— Information given —
>>>
-- ==== Sys2Proof/Machine/Issue.lean ====
section
/-! DEFINITION. Sys2Proof/Machine/Issue.lean: what surrounds the effect of every instruction that a hart issues: privilege, guard,
interlocks, the stall check, held faults, pushes, trap entry, and the distance it adds (R53, R55, R62 to R68, R111, R287 to
R294, R301). -/

namespace Sys2Proof.Machine

abbrev Out := Host.Outcome State Fault Refusal


/-- STALL_CHECK (R67). -/
def trapStall (pred : Bool) (n : Nat) : Trap := ⟨causeSTALL_CHECK, BitVec.ofNat 64 (n + if pred then 256 else 0), 0, 0⟩

/-- An instruction that pushes queue entries (R287). -/
def pushes (i : Instr) : Bool :=
  match i.parts with
  | none => false
  | some (g, op, _) =>
    (3 ≤ g && g ≤ 7) || (g == 2 && (op == 5 || op == 10)) || (g == 8 && 2 ≤ op && op ≤ 11) || (g == 9 && 2 ≤ op) ||
      (g == 10 && [2, 3, 4, 5, 10, 11, 13, 16].contains op)

/-- An instruction of R288 that waits on the queue, the pushes apart. -/
def waitsOnQueue (i : Instr) (o : Fields) : Bool :=
  match i.parts with
  | none => false
  | some (g, op, _) =>
    (g == 2 && (op == 13 || ((op == 8 || op == 9) && msrQueue o))) || (g == 8 && (op ≤ 1 || 12 ≤ op)) || (g == 9 && op ≤ 1) ||
      (g == 10 && [0, 1, 6, 7, 9].contains op) || (g == 11 && op ≠ 3) || (g == 12 && op == 4)

/-- The instruction may run only at supervisor privilege (R63, R93). -/
def needsSupervisor (i : Instr) (o : Fields) : Bool :=
  supervisorOnly i ||
    match i with
    | .mfs _ | .mts _ => msrSupervisor o
    | _ => false

/-- The scalar register that a join writes when its entry completes (R155); SETVL writes its own at issue (R131). -/
def QEntry.joinDest (e : QEntry) : Option Nat :=
  match e.instr with
  | .setvl _ => none
  | i => if (shape i).d = .scalar ∧ pushes i then some (fieldsOfInstr i).d.toNat else none

/-- The scalar registers that joins still in the queue will write. -/
def Hart.joinDests (x : Hart) : List Nat := x.queue.filterMap QEntry.joinDest

/-- The scalar registers that the joins of the parked block will write. -/
def Hart.savedJoins (x : Hart) : List Nat :=
  x.saved.filterMap fun p => match p.2 with
    | .head e => e.joinDest
    | .cont => none

/-- The registers of indirect vector operands (R53). -/
def indirects (i : Instr) (o : Fields) : List Nat :=
  let sh := shape i
  let one (c : Opnd) (f : BitVec 8) : List Nat := if c = .vector ∧ 128 ≤ f.toNat then [f.toNat - 128] else []
  one sh.d o.d ++ one sh.a o.a ++ if o.i then [] else one sh.b o.b

/-- The instruction reads or writes one of some scalar registers that joins will write. -/
def awaits (l : List Nat) (i : Instr) (o : Fields) : Bool :=
  (scalarReads i o ++ scalarWrites i o ++ indirects i o).any fun n => n ≠ 0 && l.contains n

/-- The instruction must wait for a join's result (R66, R68, R155). -/
def Hart.interlocked (x : Hart) (i : Instr) (o : Fields) : Bool := !x.queue.isEmpty && awaits x.joinDests i o

/-- The instruction waits on the queue, pushes to it, or is ERET: a held vector fault goes before it (R288, R294). -/
def Hart.touchesQueue (x : Hart) (i : Instr) (o : Fields) : Bool :=
  pushes i || waitsOnQueue i o || awaits x.savedJoins i o || match i with
    | .eret _ => true
    | _ => false

/-- The first source whose distance is too short under CSB = 1 (R67). DESIGN CHOICE (log 49): of several, the guard is
reported first, then the scalars in the order they are read, then the predicates. -/
def Hart.stallTrap (x : Hart) (i : Instr) (o : Fields) : Option Trap :=
  if !x.tstatus.csb then none
  else match (scalarReads i o).find? fun n => x.tooEarly false n with
    | some n => some (trapStall false n)
    | none => ((predReads i o).find? fun n => x.tooEarly true n).map (trapStall true)

/-- Where the image holds the special register of an index, if it does (R93, R107). -/
def specialOffset (idx : Nat) : Option Nat :=
  if idx ≤ 0x002 then some (0x220 + 8 * idx)
  else if idx = 0x003 then some 0xE88
  else if 0x004 ≤ idx ∧ idx ≤ 0x006 then some (0x238 + 8 * (idx - 4))
  else if idx = 0x007 then some 0xE80
  else if idx = 0x011 then some 0x250
  else if idx = 0x013 ∨ idx = 0x014 then some (0x258 + 8 * (idx - 0x013))
  else if 0x020 ≤ idx ∧ idx ≤ 0x025 then some (0x268 + 8 * (idx - 0x020))
  else if idx = 0x026 then some 0x2D0
  else if idx = 0x027 then some 0x298
  else if 0x028 ≤ idx ∧ idx ≤ 0x02B then some (0x2A0 + 8 * (idx - 0x028))
  else if idx = 0x030 then some 0x2C8
  else if 0x040 ≤ idx ∧ idx ≤ 0x04F then some (0x300 + 8 * (idx - 0x040))
  else if idx = 0x050 then some 0x2C0
  else none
<<<
— Task —
Print exactly the lines from the beginning of the entries through the line with "issue (R131). -/". Output nothing more.

— Exercise result —
-- ==== Sys2Proof/Machine/Issue.lean ====
section
/-! DEFINITION. Sys2Proof/Machine/Issue.lean: what surrounds the effect of every instruction that a hart issues: privilege, guard,
interlocks, the stall check, held faults, pushes, trap entry, and the distance it adds (R53, R55, R62 to R68, R111, R287 to
R294, R301). -/

namespace Sys2Proof.Machine

abbrev Out := Host.Outcome State Fault Refusal


/-- STALL_CHECK (R67). -/
def trapStall (pred : Bool) (n : Nat) : Trap := ⟨causeSTALL_CHECK, BitVec.ofNat 64 (n + if pred then 256 else 0), 0, 0⟩

/-- An instruction that pushes queue entries (R287). -/
def pushes (i : Instr) : Bool :=
  match i.parts with
  | none => false
  | some (g, op, _) =>
    (3 ≤ g && g ≤ 7) || (g == 2 && (op == 5 || op == 10)) || (g == 8 && 2 ≤ op && op ≤ 11) || (g == 9 && 2 ≤ op) ||
      (g == 10 && [2, 3, 4, 5, 10, 11, 13, 16].contains op)

/-- An instruction of R288 that waits on the queue, the pushes apart. -/
def waitsOnQueue (i : Instr) (o : Fields) : Bool :=
  match i.parts with
  | none => false
  | some (g, op, _) =>
    (g == 2 && (op == 13 || ((op == 8 || op == 9) && msrQueue o))) || (g == 8 && (op ≤ 1 || 12 ≤ op)) || (g == 9 && op ≤ 1) ||
      (g == 10 && [0, 1, 6, 7, 9].contains op) || (g == 11 && op ≠ 3) || (g == 12 && op == 4)

/-- The instruction may run only at supervisor privilege (R63, R93). -/
def needsSupervisor (i : Instr) (o : Fields) : Bool :=
  supervisorOnly i ||
    match i with
    | .mfs _ | .mts _ => msrSupervisor o
    | _ => false

/-- The scalar register that a join writes when its entry completes (R155); SETVL writes its own at issue (R131). -/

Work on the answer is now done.